* [WORK TASK] Quote exactly and only this range of lines in the data below: the line that holds "net := .passive, tec := 255" to the line that holds "(R165, R169). -/", both included.

* [DATASET EXCERPTS]

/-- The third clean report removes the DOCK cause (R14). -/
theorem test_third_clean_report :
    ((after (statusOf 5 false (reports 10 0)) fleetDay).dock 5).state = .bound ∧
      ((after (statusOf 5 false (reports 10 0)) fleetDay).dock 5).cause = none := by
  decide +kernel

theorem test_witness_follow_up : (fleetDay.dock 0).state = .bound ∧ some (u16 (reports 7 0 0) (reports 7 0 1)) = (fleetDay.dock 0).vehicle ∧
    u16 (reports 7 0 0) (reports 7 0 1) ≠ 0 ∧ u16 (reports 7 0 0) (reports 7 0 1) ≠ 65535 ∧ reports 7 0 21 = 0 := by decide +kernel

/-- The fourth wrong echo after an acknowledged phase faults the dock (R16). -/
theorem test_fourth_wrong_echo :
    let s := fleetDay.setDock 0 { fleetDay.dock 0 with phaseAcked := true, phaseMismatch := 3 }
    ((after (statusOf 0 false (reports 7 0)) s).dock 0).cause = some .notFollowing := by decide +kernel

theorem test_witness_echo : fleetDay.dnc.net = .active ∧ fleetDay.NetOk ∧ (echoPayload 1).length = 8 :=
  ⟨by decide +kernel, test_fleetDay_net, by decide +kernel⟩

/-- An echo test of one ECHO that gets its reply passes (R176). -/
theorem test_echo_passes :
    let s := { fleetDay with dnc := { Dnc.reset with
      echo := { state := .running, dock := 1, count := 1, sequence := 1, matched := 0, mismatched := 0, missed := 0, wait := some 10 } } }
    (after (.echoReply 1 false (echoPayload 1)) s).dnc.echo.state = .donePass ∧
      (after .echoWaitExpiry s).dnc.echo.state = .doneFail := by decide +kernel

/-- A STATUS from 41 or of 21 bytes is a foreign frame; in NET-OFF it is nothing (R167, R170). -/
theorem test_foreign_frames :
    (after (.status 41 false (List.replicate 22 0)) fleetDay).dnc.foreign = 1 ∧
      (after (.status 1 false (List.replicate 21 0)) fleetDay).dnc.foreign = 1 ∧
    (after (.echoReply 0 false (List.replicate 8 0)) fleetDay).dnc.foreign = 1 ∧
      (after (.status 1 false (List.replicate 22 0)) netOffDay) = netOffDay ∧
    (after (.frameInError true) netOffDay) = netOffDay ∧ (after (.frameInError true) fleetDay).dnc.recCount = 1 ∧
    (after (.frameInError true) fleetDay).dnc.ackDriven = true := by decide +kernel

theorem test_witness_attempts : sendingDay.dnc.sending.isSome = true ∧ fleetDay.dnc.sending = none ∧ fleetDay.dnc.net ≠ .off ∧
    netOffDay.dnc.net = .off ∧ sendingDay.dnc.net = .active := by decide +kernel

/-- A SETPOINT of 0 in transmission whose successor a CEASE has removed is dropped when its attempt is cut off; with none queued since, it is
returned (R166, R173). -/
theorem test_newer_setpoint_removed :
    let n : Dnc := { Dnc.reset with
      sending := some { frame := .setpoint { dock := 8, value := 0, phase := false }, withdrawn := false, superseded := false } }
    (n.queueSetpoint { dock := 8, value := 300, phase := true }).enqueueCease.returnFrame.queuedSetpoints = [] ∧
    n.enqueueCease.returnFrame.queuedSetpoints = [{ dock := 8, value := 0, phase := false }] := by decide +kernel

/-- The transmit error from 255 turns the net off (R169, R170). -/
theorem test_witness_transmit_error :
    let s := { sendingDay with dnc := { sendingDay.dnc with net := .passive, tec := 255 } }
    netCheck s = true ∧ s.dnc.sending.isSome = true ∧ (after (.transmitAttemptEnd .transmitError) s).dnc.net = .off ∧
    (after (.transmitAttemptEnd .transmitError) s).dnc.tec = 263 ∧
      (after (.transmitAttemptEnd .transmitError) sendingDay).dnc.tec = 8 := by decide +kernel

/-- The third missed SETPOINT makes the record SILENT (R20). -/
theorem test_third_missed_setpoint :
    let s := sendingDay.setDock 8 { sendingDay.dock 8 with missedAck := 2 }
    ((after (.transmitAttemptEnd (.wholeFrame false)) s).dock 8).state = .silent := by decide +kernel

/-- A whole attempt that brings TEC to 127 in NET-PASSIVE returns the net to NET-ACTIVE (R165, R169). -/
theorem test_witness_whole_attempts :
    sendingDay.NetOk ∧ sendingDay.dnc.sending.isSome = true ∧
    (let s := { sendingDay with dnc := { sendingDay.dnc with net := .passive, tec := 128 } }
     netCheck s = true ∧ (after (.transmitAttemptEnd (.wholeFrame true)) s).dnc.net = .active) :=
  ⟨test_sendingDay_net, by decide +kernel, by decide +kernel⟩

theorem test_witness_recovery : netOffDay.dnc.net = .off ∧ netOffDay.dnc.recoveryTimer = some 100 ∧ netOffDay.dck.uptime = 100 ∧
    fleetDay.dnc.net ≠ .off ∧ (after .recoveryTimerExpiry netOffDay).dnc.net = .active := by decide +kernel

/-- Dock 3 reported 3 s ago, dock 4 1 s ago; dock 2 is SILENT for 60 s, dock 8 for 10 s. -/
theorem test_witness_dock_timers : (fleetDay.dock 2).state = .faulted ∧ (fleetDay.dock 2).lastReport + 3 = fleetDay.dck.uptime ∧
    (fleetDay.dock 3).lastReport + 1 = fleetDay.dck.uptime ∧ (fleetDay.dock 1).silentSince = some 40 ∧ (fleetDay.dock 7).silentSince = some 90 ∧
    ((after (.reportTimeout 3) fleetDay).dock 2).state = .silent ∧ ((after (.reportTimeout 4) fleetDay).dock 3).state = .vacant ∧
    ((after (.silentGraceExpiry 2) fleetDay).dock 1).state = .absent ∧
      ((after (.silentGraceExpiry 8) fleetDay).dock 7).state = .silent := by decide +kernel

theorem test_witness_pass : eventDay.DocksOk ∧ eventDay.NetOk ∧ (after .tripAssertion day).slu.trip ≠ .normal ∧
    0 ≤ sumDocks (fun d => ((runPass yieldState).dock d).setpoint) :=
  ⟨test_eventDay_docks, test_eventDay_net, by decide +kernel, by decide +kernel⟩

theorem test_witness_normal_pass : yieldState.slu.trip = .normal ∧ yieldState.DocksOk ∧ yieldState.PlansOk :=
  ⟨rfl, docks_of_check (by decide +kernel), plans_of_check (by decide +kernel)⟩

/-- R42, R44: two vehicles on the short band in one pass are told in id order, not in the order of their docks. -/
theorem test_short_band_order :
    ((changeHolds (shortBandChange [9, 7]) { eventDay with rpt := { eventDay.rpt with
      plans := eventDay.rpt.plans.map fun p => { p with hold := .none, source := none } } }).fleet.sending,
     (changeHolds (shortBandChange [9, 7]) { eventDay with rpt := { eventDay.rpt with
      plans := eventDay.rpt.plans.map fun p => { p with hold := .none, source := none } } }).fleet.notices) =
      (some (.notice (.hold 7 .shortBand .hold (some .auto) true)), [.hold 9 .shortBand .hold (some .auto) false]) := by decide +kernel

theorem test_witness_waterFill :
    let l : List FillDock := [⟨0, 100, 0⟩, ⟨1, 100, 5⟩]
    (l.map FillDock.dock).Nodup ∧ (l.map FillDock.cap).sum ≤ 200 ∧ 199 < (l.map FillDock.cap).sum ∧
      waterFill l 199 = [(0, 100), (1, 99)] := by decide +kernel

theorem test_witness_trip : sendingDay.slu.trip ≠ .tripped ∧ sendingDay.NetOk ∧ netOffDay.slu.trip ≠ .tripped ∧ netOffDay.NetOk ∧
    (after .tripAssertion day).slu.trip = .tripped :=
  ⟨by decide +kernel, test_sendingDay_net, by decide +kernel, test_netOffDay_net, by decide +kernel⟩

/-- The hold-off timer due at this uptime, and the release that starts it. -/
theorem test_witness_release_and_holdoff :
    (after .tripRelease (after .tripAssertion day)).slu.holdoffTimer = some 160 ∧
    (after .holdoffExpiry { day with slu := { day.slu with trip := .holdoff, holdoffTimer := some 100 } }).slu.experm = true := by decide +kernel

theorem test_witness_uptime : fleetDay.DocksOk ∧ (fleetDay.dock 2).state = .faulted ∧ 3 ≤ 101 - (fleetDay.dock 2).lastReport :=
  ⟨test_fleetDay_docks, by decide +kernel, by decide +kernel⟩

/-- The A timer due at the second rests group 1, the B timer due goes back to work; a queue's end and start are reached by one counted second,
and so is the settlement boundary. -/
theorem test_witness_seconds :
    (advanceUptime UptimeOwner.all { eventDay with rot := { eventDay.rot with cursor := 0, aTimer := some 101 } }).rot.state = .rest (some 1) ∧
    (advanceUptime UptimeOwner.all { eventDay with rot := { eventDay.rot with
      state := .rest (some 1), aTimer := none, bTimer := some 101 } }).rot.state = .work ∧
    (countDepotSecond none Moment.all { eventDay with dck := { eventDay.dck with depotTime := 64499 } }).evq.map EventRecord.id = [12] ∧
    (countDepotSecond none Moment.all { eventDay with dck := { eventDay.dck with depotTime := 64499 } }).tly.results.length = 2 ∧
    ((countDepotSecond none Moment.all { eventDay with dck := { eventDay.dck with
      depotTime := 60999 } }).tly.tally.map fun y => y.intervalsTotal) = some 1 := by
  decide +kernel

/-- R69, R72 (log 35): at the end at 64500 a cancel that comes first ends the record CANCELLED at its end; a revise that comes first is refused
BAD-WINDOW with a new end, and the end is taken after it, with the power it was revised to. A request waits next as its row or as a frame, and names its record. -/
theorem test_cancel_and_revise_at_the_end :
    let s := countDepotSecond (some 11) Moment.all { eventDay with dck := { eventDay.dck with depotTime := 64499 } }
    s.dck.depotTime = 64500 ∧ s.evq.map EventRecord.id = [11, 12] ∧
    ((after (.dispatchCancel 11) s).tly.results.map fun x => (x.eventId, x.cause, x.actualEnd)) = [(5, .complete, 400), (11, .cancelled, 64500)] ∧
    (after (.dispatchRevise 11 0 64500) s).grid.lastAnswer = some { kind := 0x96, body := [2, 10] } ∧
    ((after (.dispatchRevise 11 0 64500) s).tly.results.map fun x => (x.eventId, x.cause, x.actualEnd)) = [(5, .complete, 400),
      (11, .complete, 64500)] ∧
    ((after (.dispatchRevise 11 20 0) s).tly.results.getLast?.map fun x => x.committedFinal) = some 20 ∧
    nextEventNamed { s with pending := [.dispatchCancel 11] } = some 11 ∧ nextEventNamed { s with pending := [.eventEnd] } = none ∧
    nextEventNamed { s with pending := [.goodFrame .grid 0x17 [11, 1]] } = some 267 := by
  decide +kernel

* [OUTPUT OF THE TASK]
    let s := { sendingDay with dnc := { sendingDay.dnc with net := .passive, tec := 255 } }
    netCheck s = true ∧ s.dnc.sending.isSome = true ∧ (after (.transmitAttemptEnd .transmitError) s).dnc.net = .off ∧
    (after (.transmitAttemptEnd .transmitError) s).dnc.tec = 263 ∧
      (after (.transmitAttemptEnd .transmitError) sendingDay).dnc.tec = 8 := by decide +kernel

/-- The third missed SETPOINT makes the record SILENT (R20). -/
theorem test_third_missed_setpoint :
    let s := sendingDay.setDock 8 { sendingDay.dock 8 with missedAck := 2 }
    ((after (.transmitAttemptEnd (.wholeFrame false)) s).dock 8).state = .silent := by decide +kernel

/-- A whole attempt that brings TEC to 127 in NET-PASSIVE returns the net to NET-ACTIVE (R165, R169). -/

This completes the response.